Would AI be better at stopping for children jumping out from a stopped school bus so it’s not as necessary to stop with human drivers?
That being said, just ticket the company and make them pay. Isn’t this how it works with all moving violations? Does Waymo get pulled over for speeding?
The first point is exactly my thought. Self-driving cars are completely different to human drivers. We should not hold them to the same standards while simultaneously holding them to much higher standards. There are many driving violations that are just laws because they could lead to an unsafe scenario that is purely the fault of the driver.
Eg; stop signs. The only reason a full stop is required is to ensure that drivers are taking a clear observation and to give way to other stop signs. If there are no other traffic and no other drivers to give way to. Why do self-driving cars full-stop
You’re probably right in the long term. So, when the world is 100% self-driving cars, we can probably change the rules to favor the machines. In the near-term, however, it’s probably good to make the robots obey the human laws so that the humans don’t start getting the idea that they can disobey them, too.
laws of physics still apply. Car still takes time to slow down, even with perfect reaction times. Well, maybe you could get it to stop in time, but it might break the necks of everyone in the car.
At 30 miles per hour, the majority of the stopping distance is reaction time from a human. Self-driving cars have maybe 10/20 of that reaction time in the case of immanent collision. I also don't know about you, but my car can stop in significantly less than pretty much all of the stated distances by a fraction.

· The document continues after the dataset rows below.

/-! ### What lies in a row decodes to that row -/

/-- One case per mask of R75: the fields that the row fixes decide every test of the decoder. -/
theorem decodeWord_of_and_maskOf (w : Word) (i : Instr) (h : w &&& maskOf i = matchOf i) :
    ∃ j : Instr, decodeWord w = .ok j ∧ sameRow i j := by
  cases i with
  | cls | ret =>
    obtain rfl := (and_FFFF w).symm.trans h
    exact ⟨_, rfl, rfl, rfl⟩
  | jpNnn | callNnn | seVxKk | sneVxKk | ldVxKk | addVxKk | ldINnn | jpV0Nnn | rndVxKk | drwVxVyN =>
    simp only [maskOf, matchOf] at h
    have ht := (and_F000_iff w _ rfl).1 h
    rw [decodeWord, ht]
    exact ⟨_, rfl, rfl, rfl⟩
  | seVxVy | ldVxVy | orVxVy | andVxVy | xorVxVy | addVxVy | subVxVy | shrVx | subnVxVy | shlVx
  | sneVxVy =>
    simp only [maskOf, matchOf] at h
    obtain ⟨ht, hl⟩ := (and_F00F_iff w _ rfl).1 h
    simp only [decodeWord, decodeFamily5, decodeFamily8, decodeFamily9, ht, hl]
    exact ⟨_, rfl, rfl, rfl⟩
  | skpVx | sknpVx | ldVxDt | ldVxK | ldDtVx | ldStVx | addIVx | ldFVx | ldBVx | ldImemVx | ldVxImem =>
    simp only [maskOf, matchOf] at h
    obtain ⟨ht, hk⟩ := (and_F0FF_iff w _ rfl).1 h
    simp only [decodeWord, decodeFamilyE, decodeFamilyF, ht, hk]
    exact ⟨_, rfl, rfl, rfl⟩

theorem row_mem_opcodeRows (i : Instr) : (maskOf i, matchOf i) ∈ opcodeRows := by
  cases i <;> simp [maskOf, matchOf, opcodeRows]

/-- Settles O3: the decoder's tests are the rows' fixed fields, the rows are R75's, and neither shift
reads `y`. -/
theorem decoderAgreesWithOpcodeMap : Obligations.DecoderAgreesWithOpcodeMap := by
  refine ⟨fun w i => ⟨?_, decodeWord_of_and_maskOf w i⟩, row_mem_opcodeRows, fun x y y' s => ⟨rfl, rfl⟩⟩
  rintro ⟨j, hj, hmask, hmatch⟩
  rw [hmask, hmatch]
  exact and_maskOf_of_decodeWord hj

/-! ### The fetched word (R70) -/

namespace Machine

/-- An address is its value modulo 4096 (R51). -/
theorem State.readByte_mod (s : State) (a : Nat) : s.readByte (a % 4096) = s.readByte a :=
  Memory.read_mod s.mem a

theorem State.toNat_fetchWord (s : State) :
    s.fetchWord.toNat =
      (s.readByte (s.pc.toNat % 4096)).toNat * 256 + (s.readByte ((s.pc.toNat + 1) % 4096)).toNat := by
  rw [State.readByte_mod, State.readByte_mod]
  exact toNat_wordOfBytes _ _

/-- Settles O6: at `PC mod 4096` = 0xFFF the second address, reduced by itself, is 0. -/
theorem fetchIsBigEndianAndWraps : Obligations.FetchIsBigEndianAndWraps := by
  intro s
  refine ⟨s.toNat_fetchWord, fun hpc => ?_⟩
  have hnext : (s.pc.toNat + 1) % 4096 = 0x000 := by omega
  rw [s.toNat_fetchWord, hpc, hnext]

end Machine

end Sys2Proof
end

section
/-! Control transfer (40_control_flow.md R102, R104 to R107). Every word of these statements is the encoding of
its instruction, which decodes to it; a jump and a skip are one update of `PC` each, so what they set and what
they leave is said once, of `State.jump` and `State.skipIf`. -/

namespace Sys2Proof
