-- ==== Sys2Proof/Machine/Control.lean ====
section
/-! DEFINITION. BR, CALL, RET and the conditional branches (45_control_flow.md R200 to R223). PC is already past the
instruction. -/

namespace Sys2Proof.Machine

/-- A conditional branch: the displacement is taken or not (R207). -/
def branchIf (cond : Bool) (disp : Byte) (s : State) : Result :=
  .next (if cond then s.branch (sext16 disp) else s)

/-! The sixteen conditions (R208 to R223). -/

/-- BV: R208. -/
def condBv (s : State) : Bool := s.flag .v

/-- BNV: R209. -/
def condBnv (s : State) : Bool := !s.flag .v

/-- BC: R210. -/
def condBc (s : State) : Bool := s.flag .cy

/-- BNC: R211. -/
def condBnc (s : State) : Bool := !s.flag .cy

/-- BE: R212. -/
def condBe (s : State) : Bool := s.flag .z

/-- BNE: R213. -/
def condBne (s : State) : Bool := !s.flag .z

/-- BNH: R214. -/
def condBnh (s : State) : Bool := s.flag .cy || s.flag .z

/-- BH: R215. -/
def condBh (s : State) : Bool := !(s.flag .cy || s.flag .z)

/-- BN: R216. -/
def condBn (s : State) : Bool := s.flag .s

/-- BP: R217. -/
def condBp (s : State) : Bool := !s.flag .s

/-- BPE: R218. -/
def condBpe (s : State) : Bool := s.flag .p

/-- BPO: R219. -/
def condBpo (s : State) : Bool := !s.flag .p

/-- BLT: R220. -/
def condBlt (s : State) : Bool := s.flag .s ^^ s.flag .v

/-- BGE: R221. -/
def condBge (s : State) : Bool := !(s.flag .s ^^ s.flag .v)

/-- BLE: R222. -/
def condBle (s : State) : Bool := (s.flag .s ^^ s.flag .v) || s.flag .z

/-- BGT: R223. -/
def condBgt (s : State) : Bool := !((s.flag .s ^^ s.flag .v) || s.flag .z)

/-- 70: BV disp8 (R208). -/
def execBv (disp : Byte) (s : State) : Result := branchIf (condBv s) disp s

/-- 71: BNV disp8 (R209). -/
def execBnv (disp : Byte) (s : State) : Result := branchIf (condBnv s) disp s

/-- 72: BC/BL disp8 (R210). -/
def execBc (disp : Byte) (s : State) : Result := branchIf (condBc s) disp s

/-- 73: BNC/BNL disp8 (R211). -/
def execBnc (disp : Byte) (s : State) : Result := branchIf (condBnc s) disp s

/-- 74: BE/BZ disp8 (R212). -/
def execBe (disp : Byte) (s : State) : Result := branchIf (condBe s) disp s

/-- 75: BNE/BNZ disp8 (R213). -/
def execBne (disp : Byte) (s : State) : Result := branchIf (condBne s) disp s

/-- 76: BNH disp8 (R214). -/
def execBnh (disp : Byte) (s : State) : Result := branchIf (condBnh s) disp s

/-- 77: BH disp8 (R215). -/
def execBh (disp : Byte) (s : State) : Result := branchIf (condBh s) disp s

/-- 78: BN disp8 (R216). -/
def execBn (disp : Byte) (s : State) : Result := branchIf (condBn s) disp s

/-- 79: BP disp8 (R217). -/
def execBp (disp : Byte) (s : State) : Result := branchIf (condBp s) disp s

/-- 7A: BPE disp8 (R218). -/
def execBpe (disp : Byte) (s : State) : Result := branchIf (condBpe s) disp s

/-- 7B: BPO disp8 (R219). -/
def execBpo (disp : Byte) (s : State) : Result := branchIf (condBpo s) disp s

/-- 7C: BLT disp8 (R220). -/
def execBlt (disp : Byte) (s : State) : Result := branchIf (condBlt s) disp s

/-- 7D: BGE disp8 (R221). -/
def execBge (disp : Byte) (s : State) : Result := branchIf (condBge s) disp s

/-- 7E: BLE disp8 (R222). -/
def execBle (disp : Byte) (s : State) : Result := branchIf (condBle s) disp s

/-- 7F: BGT disp8 (R223). -/
def execBgt (disp : Byte) (s : State) : Result := branchIf (condBgt s) disp s

/-- 9A: CALL far off16:seg16 (R204). -/
def execCallFar (off : Word) (seg : Word) (s : State) : Result :=
  match s.push16 s.ps with
  | .error f => s.raise f
  | .ok t =>
    match t.push16 t.pc with
    | .error f => t.raise f
    | .ok u => .next (u.farJump seg off)

/-- C3: RET (near) (R205). -/
def execRetNear (s : State) : Result := .next (s.pop16.2.setPc s.pop16.1)

/-- CB: RET (far) (R206). -/
def execRetFar (s : State) : Result := .next (s.pop16.2.pop16.2.farJump s.pop16.2.pop16.1 s.pop16.1)

/-- E8: CALL near disp16 (R203). -/
def execCallNear (disp : Word) (s : State) : Result :=
  match s.push16 s.pc with
  | .ok t => .next (t.branch disp)
  | .error f => s.raise f

/-- E9: BR near disp16 (R200). -/
def execBrNear (disp : Word) (s : State) : Result := .next (s.branch disp)

/-- EA: BR far off16:seg16 (R202). -/
def execBrFar (off : Word) (seg : Word) (s : State) : Result := .next (s.farJump seg off)

/-- EB: BR short disp8 (R201). -/
def execBrShort (disp : Byte) (s : State) : Result := .next (s.branch (sext16 disp))

end Sys2Proof.Machine
end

at 30mph breaking is about 50/50 perception time and breaking time for a total of 3-4s. Self-driving cars would an improvement for sure, they would have a max 2 second emergency break, but not quick enough as far as I understand. Even if that were enough, I would not appreciate my cab emergency breaking randomly because a kid steps out in front of a bus. Its best to slowly stop, then slowly accelerate. Maybe the optimal solution is to creep past the buss?
Given how hidden children are walking in front of the bus, if the AI instantly applied breaks upon seeing the child, would the car slowdown in time? probably not. Better yes, good enough? no.
Or Waymo going into an active crime scene, loads of cop cars, guns drawn? [1] Cops yelling to get away and instead Waymo pulls over closer to the crime scene causing the passengers to panic.
It was the talk of the school. Rumors spread like wildfire. Consensus was that whatever she did, it must have been terrible.
She had driven past a stopped school bus.
If this reaction is acceptable when a person does it, a $1 fine for a company is a slap in the face to law-abiding citizens.